* Oil shutdown in dispute with Sudan has hit economy
* Inflation up, work more scarce in Africa's newest country
By Alexander Dziadosz
BOR, South Sudan, April 3 (Reuters) - Amburose Gift expected to make good
money in South Sudan when he moved to the oil-producing country from Uganda
three years ago. Now he is just trying to pay for a bus ticket home.
The 23-year-old construction worker has yet to cobble together the fare of
200 South Sudanese pounds - about $50 on the black market - to get him out
of the country that stopped pumping crude in January due to a row with
Sudan.
For Gift and thousands of other foreign and local workers in the newly
independent nation, the oil shutdown meant a steep rise in prices and less
work as businesses try to hold down spending in what has become an economic
crisis.
"There have been increases in the prices for things like eggs, even onions,
everything," Gift said.
South Sudan took about three quarters of Sudan's oil output when it became
independent in July under a peace deal that ended decades of civil war and
oil - when it flows - provides about 98 percent of state revenues.

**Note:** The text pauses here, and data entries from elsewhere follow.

/-- V131 and V133. -/
theorem test_setClearCodeMode :
    shows (exec (.setClearCodeMode (.name "FULLSCALE")) (block .w12 [.ok])) = some ([(0x05000002, .ok)], .ok) ∧
    shows (exec (.setClearCodeMode (.name "NOP")) (block .w12 [.ok])) = some ([(0x05000003, .ok)], .ok) := by decide

/-- V138 and V139. -/
theorem test_setClearCodeMode_errors :
    shows (exec (.setClearCodeMode (.code 4)) (block .w12 [.ok])) = some ([], .invalidMode) ∧
    shows (exec (.setClearCodeMode (.name "TRISTATE")) (block .w12 [.ok])) = some ([], .invalidMode) := by decide

/-- V156, V159 and V149. -/
theorem test_setLdacMode :
    shows (exec (.setLdacMode (.name "SW") (.code 5)) (block .w12 [.ok])) = some ([(0x06000020, .ok)], .ok) ∧
    shows (exec (.setLdacMode (.name "SW") (.name "ALL_DAC")) (block .w12 [.ok])) =
      some ([(0x06008000, .ok)], .ok) ∧
    shows (exec (.setLdacMode (.name "HW") (.code 7)) (block .w12 [.ok])) = some ([(0x06000000, .ok)], .ok) := by
  decide

/-- V162, V163 and V165. -/
theorem test_setLdacMode_errors :
    shows (exec (.setLdacMode (.code 2) (.code 0)) (block .w12 [.ok])) = some ([], .invalidMode) ∧
    shows (exec (.setLdacMode (.name "HW") (.code 0x63)) (block .w12 [.ok])) = some ([], .invalidChannel) ∧
    shows (exec (.setLdacMode (.name "FOO") (.code 0x63)) (block .w12 [.ok])) = some ([], .invalidMode) := by decide

/-- V166 and T1. -/
theorem test_reset :
    shows (exec .reset (block .w16 [.ok])) = some ([(0x07000000, .ok)], .ok) ∧
    shows (exec .reset (block .w12 [.fail])) = some ([(0x07000000, .fail)], .transportFailure) := by decide

/-- V168 and V169. -/
theorem test_setInternalReferenceMode :
    shows (exec (.setInternalReferenceMode (.name "ON")) (block .w12 [.ok])) = some ([(0x08000001, .ok)], .ok) ∧
    shows (exec (.setInternalReferenceMode (.name "OFF")) (block .w12 [.ok])) = some ([(0x08000000, .ok)], .ok) := by
  decide

/-- V172 and V173. -/
theorem test_setInternalReferenceMode_errors :
    shows (exec (.setInternalReferenceMode (.code 2)) (block .w12 [.ok])) = some ([], .invalidMode) ∧
    shows (exec (.setInternalReferenceMode (.name "on")) (block .w12 [.ok])) = some ([], .invalidMode) := by decide

/-! ### Steps, resets, construction -/

/-- V141: an ignored channel raises nothing; V175: an unused op select is reported before its operands. -/
theorem test_step_request :
    shows (step (running .w12 [⟨5, .code 0x63, .name "ZERO", 0⟩] [])) = some ([(0x05000000, .ok)], .ok) ∧
    shows (step (running .w12 [⟨9, .code 0x63, .name "FOO", 0⟩] [])) = some ([], .invalidOperation) := by decide

/-- T4: a block reset between a `Transmit` and its outcome; and the same before the `Transmit`. -/
theorem test_block_reset_in_request :
    shows (step (running .w12 [⟨0, .code 0, .code 0, 0⟩] [.arrives .duringTransmit false])) =
      some ([(0x00000000, .fail)], .none) ∧
    shows (step (running .w12 [⟨0, .code 0, .code 0, 0⟩] [.arrives .beforeTransmit false])) = some ([], .none) := by
  decide

/-- A table that meets R22's constraints. Every identifier but "AD5628-1" is made up for this test. -/
def sampleTable : DeviceTable :=
  [("AD5628-1", ⟨.w12, .v2p5, .zeroScale⟩), ("sample-2", ⟨.w12, .v5p0, .zeroScale⟩),
   ("sample-3", ⟨.w14, .v2p5, .zeroScale⟩), ("sample-4", ⟨.w14, .v5p0, .halfScale⟩),
   ("sample-5", ⟨.w16, .v2p5, .zeroScale⟩), ("sample-6", ⟨.w16, .v5p0, .halfScale⟩)]

/-- K1 to K3. -/
theorem test_construct :
    (∃ s, construct sampleTable "AD5628-1" = .next s ∧ s.cfgOut = 0b0000 ∧ s.status = .none) ∧
    construct sampleTable "AD5628-9" = .fault .unknownDeviceModel ∧
    construct sampleTable "ad5628-1" = .fault .unknownDeviceModel :=
  ⟨⟨_, rfl, by decide, by decide⟩, rfl, rfl⟩

/-- K5. -/
theorem test_cfg_bits : cfgBits ⟨.w16, .v5p0, .halfScale⟩ = 0b1110 := by decide

/-- R86's examples of quoted and hexadecimal operands, and the writer read back. -/
theorem test_call_text :
    CallText.parseCall "setInternalReferenceMode(\"ON\")" = some (.setInternalReferenceMode (.name "ON")) ∧
    CallText.parseCall "writeInputRegister(DAC_A, 0x800)" = some (.writeInputRegister (.name "DAC_A") 2048) ∧
    CallText.parseCall "updateDacRegister(256)" = none ∧
    CallText.parseCall (CallText.callText (.setPowerMode (.name "PULL-1K-TO-GND") (.code 3))) =
      some (.setPowerMode (.name "PULL-1K-TO-GND") (.code 3)) := by decide

/-- The table's own word of a row, placed at reset, is what the first step runs. -/
theorem test_fetch_word :
    decodeTableWord 32 0x07000000 = some .reset ∧
    (State.reset.withFetchWord 32 0x07000000).nextRequest = some (requestOf .reset) ∧
    ∃ t, step (State.reset.withFetchWord 32 0x07000000) = .next t ∧ t.k = 1 :=
  ⟨by decide, by decide, _, rfl, rfl⟩

/-! ### Witnesses: the hypotheses of the statements can be met -/

/-- DecodeOfEncodeIsTheInstruction and BuiltWordIsTheTablePattern, at the ends of the ranges. -/
theorem witness_wellFormed :
    wellFormed .w12 (.writeInputRegister (.code 15) 0xFFF) = true ∧
    wellFormed .w16 (.writeAndUpdateChannel (.code 7) 0xFFFF) = true ∧
    wellFormed .w14 (.setPowerMode (.code 3) (.code 15)) = true ∧
    wellFormed .w12 (.setLdacMode (.code 0) (.code 0)) = true ∧
    wellFormed .w12 (.setLdacMode (.code 1) (.code 15)) = true := by decide
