-- ==== Sys2Proof/Proofs/Configuration.lean ====
section
/-! CFG through a step, the ranges of its fields, and SHIFT for each data width (R21, R25). -/

namespace Sys2Proof.Machine

/-! ### What a step does to CFG -/

@[simp] theorem rejectRequest_cfg (e : Status) (s : State) : (rejectRequest e s).cfg = s.cfg := rfl

@[simp] theorem takeBlockReset_cfg (point : ResetPoint) (restart : Bool) (s : State) :
    (takeBlockReset point restart s).cfg = s.cfg := by
  obtain h | ⟨w, -, -, h⟩ := takeBlockReset_cases point restart s
  · rw [h, blockReset_cfg]
  · rw [h, blockReset_cfg, State.logTransmit_cfg, State.latch_cfg]

/-- A request, a wait and a block reset all leave CFG as it was (R21). -/
theorem step_cfg {s t : State} (h : step s = .next t) : t.cfg = s.cfg := by
  obtain ⟨u, hu, hstep⟩ := step_next h
  have hucfg : u.cfg = s.cfg := by
    obtain rfl | rfl := hu
    · rfl
    · exact State.popReset_cfg s
  rw [← hucfg]
  obtain ⟨point, restart, -, -, -, rfl⟩ | ⟨-, rfl⟩ | ⟨-, e, -, -, -, rfl⟩ | ⟨-, w, -, -, -, rfl⟩ := hstep
  · exact takeBlockReset_cfg point restart u
  · rfl
  · exact rejectRequest_cfg e u
  · exact transmitRequest_cfg w u

theorem cfgOut_eq_of_cfg_eq {s t : State} (h : t.cfg = s.cfg) : t.cfgOut = s.cfgOut :=
  congrArg cfgBits h

/-! ### The ranges of a DeviceModel -/

theorem bits_mem_range (w : DataWidth) : w.bits ∈ [12, 14, 16] := by
  cases w <;> decide

theorem milliVolts_mem_range (v : RefVoltage) : v.milliVolts ∈ [2500, 5000] := by
  cases v <;> decide

theorem multiplier_mem_range (p : PowerUp) : p.multiplier ∈ [(0 : Rat), 1 / 2] := by
  cases p with
  | zeroScale => exact List.mem_cons_self
  | halfScale => exact List.mem_cons_of_mem _ List.mem_cons_self

/-- Settles O44: every kind of step keeps CFG, and each field of a DeviceModel has only the constructors R21 lists. -/
theorem cfgIsNeverChanged : Obligations.CfgIsNeverChanged :=
  ⟨fun _ _ h => ⟨step_cfg h, cfgOut_eq_of_cfg_eq (step_cfg h)⟩,
    fun s => ⟨bits_mem_range s.cfg.dataWidth, milliVolts_mem_range s.cfg.referenceVoltage,
      multiplier_mem_range s.cfg.powerUpMultiplier⟩⟩

/-! ### SHIFT -/

theorem shiftOf_of_w12 {m : DeviceModel} (h : m.dataWidth = .w12) : shiftOf m = 8 := by
  simp [shiftOf, h, DataWidth.bits]

theorem shiftOf_of_w14 {m : DeviceModel} (h : m.dataWidth = .w14) : shiftOf m = 6 := by
  simp [shiftOf, h, DataWidth.bits]

theorem shiftOf_of_w16 {m : DeviceModel} (h : m.dataWidth = .w16) : shiftOf m = 4 := by
  simp [shiftOf, h, DataWidth.bits]

/-- Settles O20: `20 - dataWidth` at each of the three widths (R25). -/
theorem shiftOfEachDataWidth : Obligations.ShiftOfEachDataWidth :=
  fun _ => ⟨shiftOf_of_w12, shiftOf_of_w14, shiftOf_of_w16⟩

end Sys2Proof.Machine
end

The catch is that South Sudan still needs pipelines, a Red Sea port and
other facilities located in Sudan to export crude. The two have fallen out
spectacularly over how much it should pay to use them.
Facing roaring inflation and a sinking currency of its own, Sudan began to
confiscate oil from the South to make up for what it said were unpaid fees,
prompting Juba to shut down its oil fields in protest.
That cut flows of foreign currency into the new nation and helped weaken the
South Sudanese pound to about 4 to the U.S. dollar on the black market from
around 3.5 before the shutdown.
That drove up inflation as the country relies on imports for everything from
basic food items such as sugar or bananas, to furniture, machines and
consumer goods. No sizable industry exists outside the oil sector.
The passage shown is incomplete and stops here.